Lindsey Graham Is Such a Whore. Jim Tankersley of the New York Times: "Senator Lindsey Graham of South Carolina has been one of the biggest proponents of President Trump's crackdown on China, welcoming tariffs on Chinese imports while conceding that they will raise costs for American businesses and consumers.... But behind the scenes, Mr. Graham has been working to help chemical and textile companies in his home state avoid the pain of Mr. Trump's trade war.... The senator has written seven letters to the United States trade representative on behalf of companies seeking tariff relief -- more than any other member of Congress has penned. Four of those seven received at least some of the relief they were seeking."

News Ledes

New York Times: The 2018 Nobel Peace Prize was awarded on Friday to two campaigners against wartime sexual violence: Dr. Denis Mukwege, 63, a Congolese gynecological surgeon, and Nadia Murad, 25, who became the bold voice of the women forced into sexual slavery by the Islamic State group."

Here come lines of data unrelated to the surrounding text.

/-! ## Reset, start and power -/

/-- 70_reset_and_hazards.md R401, R408, 10_state.md R25, R29, R32, R45: what is defined after Power On, in `State.reset`
and after a power failure. With the power off nothing changes the store, the keys or the control state; Power On keeps
them, word 10 included, and the population of devices (00_scope.md R7); the registers hold any values, and so do the
buffers and conditions of the devices present. Every other value of `State.reset` is the model's own
(notes/assumptions/2.md), and so are what Power On does to a device, where R45 says device-dependent, and that a power
failure in the reset state, tested before the two keys, only turns the power off (notes/assumptions/8.md). -/
def Obligations.ResetLeavesTheMachineAsPowerOnDoes : Prop :=
  (State.reset.run = .resetState ∧ State.reset.monitorMode = true ∧ State.reset.interruptDisabled = true ∧
    State.reset.resetKey = false ∧ State.reset.startKey = false ∧ State.reset.autoloadKey = false ∧
    State.reset.pr.getMsbD 0 = true ∧ State.reset.im.getMsbD 0 = true) ∧
  (∀ (s t : State) (v : PowerOnValues), s.run = .powerOff → t = s.event (.powerOn v) →
    t.run = .resetState ∧ t.monitorMode = true ∧ t.interruptDisabled = true ∧ t.resetKey = false ∧
    t.startKey = false ∧ t.autoloadKey = false ∧ t.amPending = none ∧
    t.store = s.store ∧ t.wordRead 10 = s.wordRead 10 ∧ t.keys = s.keys ∧
    t.regs = v.regs ∧ t.ic = evenAddress v.ic ∧ t.ex = v.ex ∧ t.ir = v.ir ∧
    (∀ n, t.device? n = (s.device? n).map fun d =>
      match v.devices.lookup n with
      | some x => { d with
          buffer := x.buffer, condition := x.condition
          transferring := d.transferring && x.condition != .available }
      | none => d) ∧
    (∀ b < 8, t.pr.getMsbD b = (decide (b = 0) || v.pr.getMsbD b)) ∧
    ∀ b < 24, t.im.getMsbD b = (decide (b = 0) || v.im.getMsbD b)) ∧
  (∀ (s : State) (e : EnvEvent), s.run = .powerOff → (∀ v, e ≠ .powerOn v) →
    (s.event e).store = s.store ∧ (s.event e).keys = s.keys ∧ (s.event e).run = .powerOff) ∧
  (∀ s : State, s.run = .powerOff → s.schedule = [] → step s = .next s) ∧
  ∀ s : State, s.run = .resetState → s.schedule = [] → s.powerFailing = true →
    step s = .next { s with run := .powerOff, powerFailing := false }

/-- 70_reset_and_hazards.md R400, R401, R408: the reset key, or a power failure, polled at the fetch, saves IC in word
10 and changes nothing else but the two modes, the keys and the control state. Two clauses are the model's choices
(notes/assumptions/8.md): the control state in which the power is off, and, where the reset key and a power failure are
found at one poll, that the reset key is acted on first and the power failure stays pending (`t.run`,
`t.powerFailing`). -/
def Obligations.TheResetActionSavesIcInWord10 : Prop :=
  ∀ s u : State, s.Inv → s.takeEvents.run = .running → u = s.takeEvents.poll.steal → u.missing u.ic = false →
    u.amPending = none → u.resetKey = true ∨ u.powerFailing = true →
    ∃ t, step s = .next t ∧ t.run = (if u.resetKey then .resetState else .powerOff) ∧
      t.powerFailing = (u.resetKey && u.powerFailing) ∧ t.wordRead 10 = u.ic ∧ t.monitorMode = true ∧
      t.interruptDisabled = true ∧ t.resetKey = false ∧ t.startKey = false ∧ t.autoloadKey = false ∧ t.ic = u.ic ∧
      Quiet u t ∧ t.pr = u.pr ∧ t.im = u.im ∧ t.keys = u.keys ∧ SameDevices u t ∧
      SameStorage u.steal t [] (wordBytes 10)

/-- 70_reset_and_hazards.md R402, R404: in the reset state nothing is executed until the start key (or the autoload key)
is pressed; then the program at the address in word 14 starts in monitor mode with interrupts disabled, the modes that
`State.resetModes` says the reset state has. -/
def Obligations.TheResetStateWaitsForTheStartKey : Prop :=
  ∀ s : State, s.resetModes → s.run = .resetState → s.schedule = [] → s.powerFailing = false → s.autoloadKey = false →
    (s.startKey = false → step s = .next s) ∧
    (s.startKey = true → step s = fetchAndExecute { s.steal with
      run := .running, ic := evenAddress (s.steal.wordRead 14), monitorMode := true, interruptDisabled := true })

/-- 70_reset_and_hazards.md R402, R406, 47_input_output.md R331: in the reset state the autoload key, which wins over
the start key, enters Autoload Word with IC = 0 and address 0. A device 0 that delivers four characters loads them into
W0, whose key becomes 0, and the machine goes on at IC = 0, in W0; a disconnected one leads back to the reset state with
0 in word 10. The events come from the script of the environment (notes/assumptions/7.md). -/
def Obligations.TheAutoloadKeyLoadsRegisterZero : Prop :=
  ∀ s v : State, v = s.takeEvents → v.Inv → v.resetModes → v.run = .resetState → v.powerFailing = false →
    v.autoloadKey = true →
    step s = step { v with run := .autoloading ⟨0, 0, 4, false⟩, ic := 0, schedule := [] :: v.schedule } ∧
    (∀ (d : Device) (c1 c2 c3 c4 : BitVec 6) (rest : List (List EnvEvent)),
      v.device? 0 = some d → d.kind = .ordinary → d.condition = .available → d.used &&& 0x00003F = 0x00003F →
      v.schedule = [[.complete 0 (some (c1.setWidth 24))], [], [.complete 0 (some (c2.setWidth 24))], [],
        [.complete 0 (some (c3.setWidth 24))], [], [.complete 0 (some (c4.setWidth 24))]] ++ rest →
      ∃ t, step s = .next t ∧ t.schedule = rest ∧ t.run = .running ∧ t.ic = 0 ∧ t.reg .w0 = c1 ++ c2 ++ c3 ++ c4 ∧
        t.wordRead t.ic = t.reg .w0 ∧ t.keyRead 0 = 0 ∧ t.isProtected 0 = true ∧ t.monitorMode = true ∧
        t.interruptDisabled = true ∧ t.commands = v.commands ++ List.replicate 4 ⟨0, 2, none⟩ ∧
        t.ex = BitVec.ofBool (v.ex.getMsbD 0) ++ 0#2 ∧ t.ir = v.ir ∧ t.pr = v.pr ∧ t.im = v.im ∧
        (∀ b, wordNumber b ≠ 0 → t.keyRead b = v.keyRead b) ∧ SameStorageSparing 2 v t [] (wordBytes 0)) ∧
    (v.condition 0 = .disconnected →
      ∃ t, step s = .next t ∧ t.run = .resetState ∧ t.wordRead 10 = 0 ∧ t.autoloadKey = false ∧ t.startKey = false ∧
        t.monitorMode = true ∧ t.interruptDisabled = true ∧ t.keys = v.keys ∧ SameDevices v t ∧
        SameStorage v.steal t [] (wordBytes 10))

/-! ## The environment -/

/-- 60_exceptions.md R363, 20_memory.md R78, 10_state.md R38: but for turning the power on, the environment changes no
register of the processor and no key; it clears no IR bit and sets none of the bits 0 to 2, and it writes no storage
word but the one that a transfer of the channel names; no event changes the parameters or the device population (00_scope.md
R7). What its actions do: a signal sets the IR bits that EXT_LINES
(00_scope.md R8) wires to its source; a busy device completes, and devices are disconnected and become available
(47_input_output.md R322); the interval timer counts modulo 2**14 (R345); signals set bits of an external interrupt
register (R347); a key that is pressed is set, and a power failure waits for the next poll (notes/assumptions/8.md). -/
def Obligations.TheEnvironmentSetsItsInputsAndLeavesTheProcessorAlone : Prop :=
  (∀ (s : State) (e : EnvEvent), s.run ≠ .powerOff →
    (s.event e).regs = s.regs ∧ (s.event e).ic = s.ic ∧ (s.event e).ex = s.ex ∧ (s.event e).pr = s.pr ∧
    (s.event e).im = s.im ∧ (s.event e).monitorMode = s.monitorMode ∧
    (s.event e).interruptDisabled = s.interruptDisabled ∧ (s.event e).keys = s.keys ∧ (s.event e).run = s.run ∧
    (∀ j < 24, s.ir.getMsbD j = true → (s.event e).ir.getMsbD j = true) ∧
    (∀ j < 3, (s.event e).ir.getMsbD j = s.ir.getMsbD j) ∧
    ∀ n, (∀ x, e = .transfer x → s.mayTransfer x = true → x.wordNumber ≠ n) →
      (s.event e).readWordAt n = s.readWordAt n) ∧
  (∀ (s : State) (e : EnvEvent), (s.event e).inst = s.inst ∧ (s.event e).population = s.population) ∧
  (∀ (s t : State) (source : SignalSource), t = s.event (.signal source) →
    { t with ir := s.ir } = s ∧
    ∀ j < 24, t.ir.getMsbD j = true ↔
      s.ir.getMsbD j = true ∨ (3 ≤ j ∧ ∃ l ∈ s.inst.externalLines, l.bit = j ∧ l.source = source)) ∧
  (∀ (s : State) (n : Nat) (data : Option Word),
    ChangesDevice s (s.event (.complete n data)) n fun d =>
      if d.condition = .busy then
        { d with condition := .available, buffer := data.getD d.buffer, transferring := false }
      else d) ∧
  (∀ (s : State) (n : Nat),
    ChangesDevice s (s.event (.disconnect n)) n (fun d => { d with condition := .disconnected }) ∧
    ChangesDevice s (s.event (.connect n)) n fun d =>
      if d.condition = .disconnected then { d with condition := .available, transferring := false } else d) ∧
  (∀ (s : State) (n counts : Nat),
    ChangesDevice s (s.event (.timerAdvance n counts)) n fun d =>
      if d.kind = .intervalTimer then
        { d with buffer := BitVec.ofNat 24 ((d.buffer.toNat + counts) % 2 ^ 14) }
      else d) ∧
  (∀ (s : State) (n : Nat) (bits : Word),
    ChangesDevice s (s.event (.externalBits n bits)) n fun d =>
      if d.kind = .interruptRegister then { d with buffer := d.buffer ||| bits } else d) ∧
  (∀ (s : State) (x : Transfer), s.Inv → s.mayTransfer x = true →
    (s.event (.transfer x)).readWordAt x.wordNumber = x.data) ∧
  ∀ s : State, s.event .pressReset = { s with resetKey := true } ∧ s.event .pressStart = { s with startKey := true } ∧
    s.event .pressAutoload = { s with autoloadKey := true } ∧
    (s.run ≠ .powerOff → s.event .powerFail = { s with powerFailing := true })

/-! ## Promises about all instructions -/

/-- The invariant holds at reset, and the reset state has its modes (70_reset_and_hazards.md R401). -/
def Obligations.TheInvariantHoldsAtReset : Prop :=
  State.reset.Inv ∧ State.reset.resetModes

/-- 10_state.md R25, R29, R32: every step keeps IC(23) = 0, PR(0) = 1 and IM(0) = 1, and the store and the keys keep
their canonical form. The reset state, whenever it is entered, is in monitor mode with interrupts disabled
(70_reset_and_hazards.md R401). -/
def Obligations.EveryStepKeepsTheInvariant : Prop :=
  ∀ s t : State, s.Inv → step s = .next t → t.Inv ∧ (s.resetModes → t.resetModes)

/-- 10_state.md R27: the instructions not named there leave EX unchanged, and only XL changes EX(21). -/
def Obligations.OnlyTheNamedInstructionsChangeEx : Prop :=
  ∀ (i : Instr) (s t : State), s.run = .running → exec i s = .next t →
    (¬i.writesEx → t.ex = s.ex) ∧ ((∀ w a, i ≠ .xl w a) → t.ex.getMsbD 0 = s.ex.getMsbD 0)

/-- 10_state.md R28, R29, R32: PL alone writes PR, ML alone writes IM, KS and AW alone write keys. -/
def Obligations.ProtectionStateHasItsOwnWriters : Prop :=
  ∀ (i : Instr) (s t : State), s.run = .running → exec i s = .next t →
    ((∀ w a, i ≠ .pl w a) → t.pr = s.pr) ∧ ((∀ w a, i ≠ .ml w a) → t.im = s.im) ∧
    ((∀ w a, i ≠ .ks w a ∧ i ≠ .aw w a) → t.keys = s.keys)

/-- 60_exceptions.md R380, 70_reset_and_hazards.md R418: what an instruction executed in task mode cannot do. It changes
no protection register, mask, key or device, and no byte of a protected word but the two words that interruption
service writes; and it leaves task mode by an instruction exception only. It makes at most six accesses to the store; a
word that the channel writes meanwhile is not spoken of (R419). -/
def Obligations.TaskModeCannotTouchProtectedState : Prop :=
  ∀ (i : Instr) (s t : State), s.Inv → s.monitorMode = false → exec i s = .next t →
    t.pr = s.pr ∧ t.im = s.im ∧ t.keys = s.keys ∧ SameDevices s t ∧ SameConsole s t ∧
    (∀ b, 4 ≤ wordNumber b → wordNumber b ≠ 4 → wordNumber b ≠ 5 → s.isProtected b = true →
      s.spares 6 (wordNumber b) → t.byteRead b = s.byteRead b) ∧
    (t.monitorMode = true → (s.spares 6 4 → t.wordRead 8 = 0) ∧ (s.spares 6 5 → t.wordRead 10 = s.ic + 2) ∧
      t.ic = evenAddress (t.wordRead 12) ∧ t.interruptDisabled = true) ∧
    (t.monitorMode = false → t.interruptDisabled = s.interruptDisabled ∧ ∀ b, s.isProtected b = true →
      4 ≤ wordNumber b → s.spares 6 (wordNumber b) → t.byteRead b = s.byteRead b)
end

New York Times: "The unemployment rate fell to a nearly five-decade low in September, punctuating a remarkable rebound in the ten years after the collapse of Lehman Brothers set off a global financial crisis. The 134,000 jobs that employers added in September reflected the slowest pace of growth in a year, and the growth in wages cooled slightly from August.... The report on Friday extended the current run of monthly job growth to eight straight years, double the previous record."